• Directions
Return the lines beginning at the one that contains "def under (p" and continuing to the end of the entries, including both ends, exactly as written and nothing else.

• Records for this task
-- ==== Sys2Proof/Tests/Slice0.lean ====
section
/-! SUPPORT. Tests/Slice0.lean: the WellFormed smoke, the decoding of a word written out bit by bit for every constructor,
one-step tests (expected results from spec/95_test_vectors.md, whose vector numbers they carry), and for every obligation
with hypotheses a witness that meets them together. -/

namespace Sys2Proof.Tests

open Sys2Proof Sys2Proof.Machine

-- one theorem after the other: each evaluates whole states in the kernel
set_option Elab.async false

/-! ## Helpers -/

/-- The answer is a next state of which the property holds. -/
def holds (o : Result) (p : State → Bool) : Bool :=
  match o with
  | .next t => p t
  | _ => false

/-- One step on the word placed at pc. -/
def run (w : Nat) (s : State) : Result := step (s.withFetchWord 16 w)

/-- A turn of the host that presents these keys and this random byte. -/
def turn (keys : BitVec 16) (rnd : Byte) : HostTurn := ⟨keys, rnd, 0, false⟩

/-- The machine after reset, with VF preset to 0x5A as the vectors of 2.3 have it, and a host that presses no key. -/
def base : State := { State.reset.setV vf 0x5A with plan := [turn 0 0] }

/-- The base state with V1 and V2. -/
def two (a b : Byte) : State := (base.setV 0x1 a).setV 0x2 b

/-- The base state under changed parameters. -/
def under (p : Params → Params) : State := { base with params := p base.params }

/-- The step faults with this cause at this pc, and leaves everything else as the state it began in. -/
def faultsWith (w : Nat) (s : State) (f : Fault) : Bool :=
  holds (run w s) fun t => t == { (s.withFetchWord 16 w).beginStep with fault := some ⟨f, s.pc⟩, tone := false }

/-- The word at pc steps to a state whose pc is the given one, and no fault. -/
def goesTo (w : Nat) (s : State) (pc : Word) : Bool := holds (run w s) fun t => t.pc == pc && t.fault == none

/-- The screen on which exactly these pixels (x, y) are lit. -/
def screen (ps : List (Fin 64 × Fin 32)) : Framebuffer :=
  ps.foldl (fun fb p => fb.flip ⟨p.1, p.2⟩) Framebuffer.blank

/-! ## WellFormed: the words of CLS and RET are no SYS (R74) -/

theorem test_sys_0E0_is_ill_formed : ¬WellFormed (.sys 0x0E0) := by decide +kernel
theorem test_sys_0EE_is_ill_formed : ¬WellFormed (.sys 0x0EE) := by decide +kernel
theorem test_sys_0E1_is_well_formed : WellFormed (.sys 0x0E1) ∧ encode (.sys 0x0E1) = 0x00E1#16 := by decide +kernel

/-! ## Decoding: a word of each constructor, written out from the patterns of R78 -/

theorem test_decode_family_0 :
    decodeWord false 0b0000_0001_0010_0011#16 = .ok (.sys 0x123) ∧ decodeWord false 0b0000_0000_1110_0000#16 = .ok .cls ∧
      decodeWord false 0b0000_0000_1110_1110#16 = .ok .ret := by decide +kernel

• Solution for this problem
def under (p : Params → Params) : State := { base with params := p base.params }

/-- The step faults with this cause at this pc, and leaves everything else as the state it began in. -/
def faultsWith (w : Nat) (s : State) (f : Fault) : Bool :=
  holds (run w s) fun t => t == { (s.withFetchWord 16 w).beginStep with fault := some ⟨f, s.pc⟩, tone := false }

/-- The word at pc steps to a state whose pc is the given one, and no fault. -/
def goesTo (w : Nat) (s : State) (pc : Word) : Bool := holds (run w s) fun t => t.pc == pc && t.fault == none

/-- The screen on which exactly these pixels (x, y) are lit. -/
def screen (ps : List (Fin 64 × Fin 32)) : Framebuffer :=
  ps.foldl (fun fb p => fb.flip ⟨p.1, p.2⟩) Framebuffer.blank

/-! ## WellFormed: the words of CLS and RET are no SYS (R74) -/

theorem test_sys_0E0_is_ill_formed : ¬WellFormed (.sys 0x0E0) := by decide +kernel
theorem test_sys_0EE_is_ill_formed : ¬WellFormed (.sys 0x0EE) := by decide +kernel
theorem test_sys_0E1_is_well_formed : WellFormed (.sys 0x0E1) ∧ encode (.sys 0x0E1) = 0x00E1#16 := by decide +kernel

/-! ## Decoding: a word of each constructor, written out from the patterns of R78 -/

theorem test_decode_family_0 :
    decodeWord false 0b0000_0001_0010_0011#16 = .ok (.sys 0x123) ∧ decodeWord false 0b0000_0000_1110_0000#16 = .ok .cls ∧
      decodeWord false 0b0000_0000_1110_1110#16 = .ok .ret := by decide +kernel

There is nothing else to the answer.